Speakers at the conference stressed that the statistics represent not just numbers, but broken families, destroyed lives and institutional neglect. They urged the state to recognise minority persecution as a serious human rights crisis rather than viewing it through a political lens.
Call for transitional justice
In response to the ongoing abuses, HRCBM called for the establishment of a human rights–based transitional justice framework in Bangladesh.
The organisation said such a framework is essential for truth-seeking, impartial investigations, recognition and reparations for victims, institutional reform and preventing the recurrence of similar crimes in the future.
The conference was chaired by Dr J K Pal, an advocate of the Appellate Division of the Supreme Court.
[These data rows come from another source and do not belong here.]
/-- SetSlot needs control and is received in both phases with a body of seven bytes; it writes the four fields of one slot table entry and
answers OK with those it held before, a filler clip id sent with filler absent being stored as absent; a byte outside its values is
BAD_FIELD, and the entry keeps its old values (R119). -/
def Obligations.SlotEntryIsWritten : Prop :=
  Kind.setSlot.Received 7 true
  ∧ ∀ (p : Port) (r : Request) (s : State) (code en ver l pres : Byte) (id : ClipId), Serving .setSlot p r s →
    r.body = code :: en :: ver :: l :: pres :: beBytes 2 id.toNat →
    (∀ (enabled present : Bool) (list : Option ListNo), en = (if enabled then 1 else 0) → pres = (if present then 1 else 0) →
      l = list.elim 255 (fun x => BitVec.ofNat 8 x.val) → (present = true → id ≠ 0) →
      let old := s.site.slotTable[code.toFin]
      exec (.setSlot p) s = .next (sendReply p r .ok
        ((if old.enabled then 1 else 0) :: old.version :: old.list.elim 255 (fun x => BitVec.ofNat 8 x.val)
          :: (if old.filler.isSome then 1 else 0) :: beBytes 2 (old.filler.elim 0 BitVec.toNat))
        (s.setSite { s.site with
          slotTable := s.site.slotTable.set code.toFin ⟨enabled, ver, list, if present then some id else none⟩ })))
    ∧ (2 ≤ en.toNat ∨ 2 ≤ pres.toNat ∨ (32 ≤ l.toNat ∧ l.toNat ≤ 254) ∨ (pres = 1 ∧ id = 0) →
      exec (.setSlot p) s = .next (sendReply p r .badField [] s))

/-- SetProgramme writes one programme's settings when its body is well formed, no other enabled programme has its cue SID, and it is not
busy in RUNNING; a busy programme draws BUSY and a cue SID in use BAD_FIELD, and then nothing changes (R134). The bytes of an absent SID
in the OK_CLAMPED reply are the model's choice (entry 15). -/
def Obligations.ProgrammeIsWritten : Prop :=
  (∀ (p : Port) (r : Request) (s : State), Serving .setProgramme p r s → readProgramme r.body = none →
    exec (.setProgramme p) s = .next (sendReply p r .badField [] s))
  ∧ ∀ (p : Port) (r : Request) (s : State) (q : ProgNo) (g : ProgrammeSet), Serving .setProgramme p r s →
    readProgramme r.body = some (q, g) →
    let taken := g.enabled = true ∧ g.cueSid ≠ none
      ∧ ∃ o : ProgNo, o ≠ q ∧ (s.site.progs[o]).enabled = true ∧ (s.site.progs[o]).cueSid = g.cueSid
    let busy := s.site.phase = .running ∧ ((s.dev.splice.progs[q]).active.isSome = true ∨ (s.dev.splice.progs[q]).queue ≠ []
      ∨ (s.dev.splice.progs[q]).ended ≠ [])
    1 ≤ g.preroll ∧ g.preroll ≤ 250
    ∧ (¬ taken → ¬ busy →
      exec (.setProgramme p) s = .next (sendReply p r
        (if g.preroll = (byteAt r.body 3).toNat then .ok else .okClamped)
        (if g.preroll = (byteAt r.body 3).toNat then [] else writeProgramme g)
        (s.setSite { s.site with progs := s.site.progs.set q g })))
    ∧ (taken → exec (.setProgramme p) s = .next (sendReply p r .badField [] s))
    ∧ (¬ taken → busy → exec (.setProgramme p) s = .next (sendReply p r .busy [] s))

/-- SetCounter gives a counter a class, the selector bits the class names, and value 0; an index above 7 or a class code above 13 is
BAD_FIELD (R167); ClearCounters clears the named values alone (R169); SnapshotCounters draws the eight counters and changes nothing
(R168). One event adds one to every counter of its class whose selector has the sub-event's bit, wrapping at 2^48, and to no other
counter; a wrap latches COUNTER_WRAP (R165, R166). -/
def Obligations.CountersCountAndAnswer : Prop :=
  Kind.setCounter.Received 3 true ∧ Kind.snapshotCounters.Received 0 false ∧ Kind.clearCounters.Received 1 true
  ∧ (∀ (p : Port) (r : Request) (s : State),
      (∀ (i : Fin 8) (cls : CountClass) (sel : Byte), Serving .setCounter p r s →
        r.body = [BitVec.ofNat 8 i.val, BitVec.ofNat 8 (classCode cls), sel] →
        exec (.setCounter p) s = .next (sendReply p r
          (if sel &&& classBits cls = sel then .ok else .okClamped)
          (if sel &&& classBits cls = sel then []
            else [BitVec.ofNat 8 i.val, BitVec.ofNat 8 (classCode cls), sel &&& classBits cls])
          (s.setDev { s.dev with counters := s.dev.counters.set i ⟨cls, sel &&& classBits cls, 0⟩ })))
      ∧ (∀ index cls sel : Byte, Serving .setCounter p r s → r.body = [index, cls, sel] → 8 ≤ index.toNat ∨ 14 ≤ cls.toNat →
        exec (.setCounter p) s = .next (sendReply p r .badField [] s))
      ∧ (∀ b : Byte, Serving .clearCounters p r s → r.body = [b] →
        ∃ v, exec (.clearCounters p) s = .next (sendReply p r .ok [] (s.setDev { s.dev with counters := v }))
          ∧ ∀ i : Fin 8, v[i] = if b.getLsbD i.val then { s.dev.counters[i] with value := 0 } else s.dev.counters[i])
      ∧ (Serving .snapshotCounters p r s →
        ∃ b, exec (.snapshotCounters p) s = .next (sendReply p r .ok b s) ∧ b.length = 64
          ∧ ∀ i : Fin 8, (b.drop (8 * i.val)).take 8 =
            BitVec.ofNat 8 (classCode (s.dev.counters[i]).cls) :: (s.dev.counters[i]).selector
              :: beBytes 6 (s.dev.counters[i]).value))
  ∧ (∀ (x : Site) (cls : CountClass) (sub : Nat) (d : Device),
      let hit := fun c : Counter => c.cls = cls ∧ c.selector.getLsbD sub = true
      (∀ i : Fin 8, ((count x cls sub d).counters[i]) =
        if (d.counters[i]).cls = cls ∧ (d.counters[i]).selector.getLsbD sub = true then
          { d.counters[i] with value := ((d.counters[i]).value + 1) % 281474976710656 }
        else { d.counters[i] with value := (d.counters[i]).value % 281474976710656 })
      ∧ ((∃ i : Fin 8, hit d.counters[i] ∧ (d.counters[i]).value = 281474976710655) → (count x cls sub d).latched.getLsbD 10 = true)
      ∧ ((∀ i : Fin 8, (d.counters[i]).value < 281474976710655) →
        count x cls sub d = { d with counters := (count x cls sub d).counters }))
Special guests included freedom fighter and senior advocate Subrata Chowdhury, senior advocate Manzil Morshed, Dr Mohammad Abdul Hai, and Shiuli Sharma.
All speakers emphasised the need for state accountability and the enforcement of the rule of law to ensure the protection of minority communities.
HRCBM announced that its full 2025 human rights report will be published in January 2026. The report is expected to provide a comprehensive overview of minority persecution in Bangladesh, identify responsible actors and outline detailed policy recommendations.
Concluding the conference, Ms Basar said:
“Justice may be delayed, but it cannot be denied. When the state remains silent, truth becomes history’s witness. We must stand firmly for human rights, justice and the protection of minorities.”